_PROVIDED INFORMATION_.
/-- Whether a merge follows chunk `kc` of `chunks` in a mode other than DIRECT (R166). -/
def mergeAfter (acc interval kt chunks kc : Nat) : Bool :=
  acc ≠ 0 && (kc + 1 = chunks || kt * (kc + 1) % interval = 0)

/-- The chunks of one output element accumulated (R128, R130): `prod` gives the exact products. -/
def accumulate (acc interval kt k : Nat) (start : Acc) (prod : Nat → FVal) : Acc :=
  let chunks := ceilDiv k kt
  (List.range chunks).foldl (fun a kc =>
    let ps := (List.range (min kt (k - kt * kc))).map fun i => prod (kt * kc + i)
    let a := a.add (chunkValue ps)
    if mergeAfter acc interval kt chunks kc then a.merge else a) start

/-! ### Schedule (R132, R169, R171) -/

/-- The cycles that a merge inserts after a chunk of `m` rows (R169). -/
def mergeCycles (mez : Bool) (m : Nat) : Nat := 6 + (if mez then 50 * m else m)

/-- A chunk of a schedule: its rows, the merge cycles that follow it (0 for none), and whether its block-pass ends with it. -/
structure Chunk where
  m : Nat
  x : Nat
  ends : Bool
deriving DecidableEq, Repr

/-- The cycles of a chunk that is not the last of its schedule (R132, R171). -/
def Chunk.len (c : Chunk) : Nat := max (c.m + c.x) 16

/-- The cycles from the first cycle of the last chunk of a step to the step's completion (R133, R171). -/
def Chunk.tail (c : Chunk) : Nat := c.m + (if c.x = 0 then 6 else c.x)

/-- The chunks of a step in schedule order. -/
def chunkList (st kt : Nat) (mez : Bool) : List Chunk :=
  let chunks := ceilDiv (stK st) kt
  (List.range (ceilDiv (stM st) 256)).flatMap fun mb =>
    let m := min 256 (stM st - 256 * mb)
    (List.range (ceilDiv (stN st) 64)).flatMap fun _ =>
      (List.range chunks).map fun kc =>
        ⟨m, if mergeAfter (stAcc st) (stInterval st) kt chunks kc then mergeCycles mez m else 0, kc + 1 == chunks⟩

/-- Chunks with the schedule cycles in which they begin to stream, the first in cycle `t`. -/
def startsFrom : Nat → List Chunk → List (Nat × Chunk)
  | _, [] => []
  | t, c :: l => (t, c) :: startsFrom (t + c.len) l

/-- The schedule cycle after the completion of a step whose first chunk streams in cycle `t`. -/
def endFrom (t : Nat) (l : List Chunk) : Nat :=
  match (startsFrom t l).getLast? with
  | some (u, c) => u + c.tail
  | none => t

/-- The schedule cycle in which the first chunk of a following step streams when its wait mask is first satisfied in cycle `w`: with its
tiles loaded from the first cycle of the current step's last chunk on, or from `w` on where that is later, and after that
chunk's rows and merge (R135, R136). -/
def joinFrom (t : Nat) (l : List Chunk) (w : Nat) : Nat :=
  match (startsFrom t l).getLast? with
  | some (u, c) => max (max w u + 16) (u + c.m + c.x)
  | none => t

/-- The rows that chunks broadcast in schedule cycles `lo` up to `hi`. -/
def rowsIn (l : List (Nat × Chunk)) (lo hi : Nat) : Nat :=
  l.foldl (fun n e => n + (min hi (e.1 + e.2.m) - max lo e.1)) 0

/-- The schedule cycle after which row `i` of a block-pass is written, when the block-pass's last chunk begins to stream in cycle `t`:
drained in the sixth cycle after its broadcast (R133), or merged in its turn (DESIGN CHOICE, log entry 49). -/
def Chunk.rowDone (c : Chunk) (t i : Nat) : Nat :=
  if c.x = 0 then t + i + 7 else t + c.m + 6 + (c.x - 6) / c.m * (i + 1)

/-- The cycles from the start of a ramp-up until `l` schedule cycles have advanced, with DUTY `d` and a ramp of `r` cycles
(R138, R624). -/
def dutyCycles (d r l : Nat) : Nat :=
  let need := 64 * r * l
  let cap := d * r
  let k := min r (cap / 64)
  let rise := 32 * k * (k + 1)
  if need ≤ rise then ((List.range (k + 1)).find? fun n => need ≤ 32 * n * (n + 1)).getD k
  else k + ceilDiv (need - rise) cap

/-- The level that a ramp-up reaches: RAMP_CYCLES, or the level of an issue-duty limit (R138, R624). -/
def rampTop (d r : Nat) : Nat := min r (d * r / 64)

/-- The schedule cycles that have advanced after `n` cycles of a ramp-up: the inverse of `dutyCycles` (R138). -/
def schedAt (d r n : Nat) : Nat :=
  let k := rampTop d r
  (if n ≤ k then 32 * n * (n + 1) else 32 * k * (k + 1) + (n - k) * (d * r)) / (64 * r)

/-- The ramp-down that begins after `n` cycles of activity, from the level reached (R137, R140). -/
def Ramp.fall (x : Ramp) (n : Nat) : Ramp :=
  match x with
  | .active top duty => .down (min n (rampTop duty top))
  | x => x

/-- Accumulator entries written (R157). -/
def AccMem.put (a : AccMem) (l : List (Nat × Nat)) : AccMem :=
  { a with entries := l.foldl (fun m e => mapSet none m e.1 (some e.2)) a.entries }

/-- An accumulator entry (R152). -/
def AccMem.entry (a : AccMem) (k : Nat) : Nat :=
  match mapGet none a.entries k, a.undef with
  | some v, _ => v
  | none, none => 0
  | none, some f => (Config.freeBits (f + k)).toNat % 2 ^ 48

/-! ### The values of an iteration -/

/-- Row statistics of a row in progress (R177): maximum and sum as FP32 encodings, and whether a NaN or +infinity came. -/
structure Stat where
  mx : Nat
  sm : Nat
  bad : Bool := false
deriving DecidableEq, Repr

/-- The values of one pass of a row taken into its statistics (R177, R178). The manual does not say which zero is the maximum of two,
nor what the maximum of a NaN from the buffer is: the earlier zero, and the produced NaN of R88 (DESIGN CHOICE, log entry 111). -/
def Stat.pass (t : Stat) (vs : List Nat) : Stat :=
  let t := if (f32 t.mx).isNan then { t with mx := fp32.nanOut } else t
  let bad := t.bad || vs.any fun v => (f32 v).isNan || v == 0x7F800000
  if bad then ⟨fp32.nanOut, fp32.nanOut, true⟩
  else
    let pm := vs.foldl (fun m v => if (f32 m).lt (f32 v) then v else m) 0xFF800000
    let nm := if (f32 t.mx).lt (f32 pm) then pm else t.mx
    if nm = 0xFF800000 then t
    else
      let diff (v : Nat) : Nat := rne32 ((f32 v).add (f32 nm).negate)
      let p := vs.foldl (fun (acc : Option Nat) v =>
        let e := exp32 (diff v)
        some (match acc with | none => e | some a => rne32 ((f32 a).add (f32 e)))) none
      let sm := rne32 ((f32 (rne32 ((f32 t.sm).mul (f32 (exp32 (diff t.mx)))))).add (f32 (p.getD 0)))
      ⟨nm, sm, false⟩

/-- The class of an ARRAY step's operands (Table 4.2). -/
def Run.arrayClass (r : Run) : Nat := ((opClass (r.desc 0) false).or (opClass (r.desc 1) true)).getD 1

/-- What the block-passes of an ARRAY iteration have done so far: the state that the next one reads, the writes of each row, the wide
entries of each block-pass, the accumulator entries, the statistics of the m-block's rows, the calls of the generator, and what
the conversions met. -/
structure Folded where
  now : State
  drains : List (List (Nat × Byte)) := []
  merges : List (List (Nat × Byte)) := []
  accs : List (Nat × Nat) := []
  stats : List Stat := []
  calls : Nat := 0
  overflow : Bool := false
  nan : Bool := false
  inf : Bool := false
deriving DecidableEq, Repr

/-- The exact integer value of a product of the INT8 class. -/
def intOf (v : FVal) : Int := match v with
  | .fin ng a e => let t : Int := (a * 2 ^ e.toNat : Nat); if ng then -t else t
  | _ => 0

/-- The K-value from which an entry holds its sum after the last chunk: 0, or the place of the last spill (R130, R159, R166). -/
def lastSpill (acc interval kt k : Nat) : Nat :=
  if acc = 0 then 0 else kt * (ceilDiv k kt - 1) / interval * interval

_EXERCISE BRIEF_.
Look over the material and return every line where the word "ends" is found.

_EXPECTED ANSWER_.
/-- A chunk of a schedule: its rows, the merge cycles that follow it (0 for none), and whether its block-pass ends with it. -/
  ends : Bool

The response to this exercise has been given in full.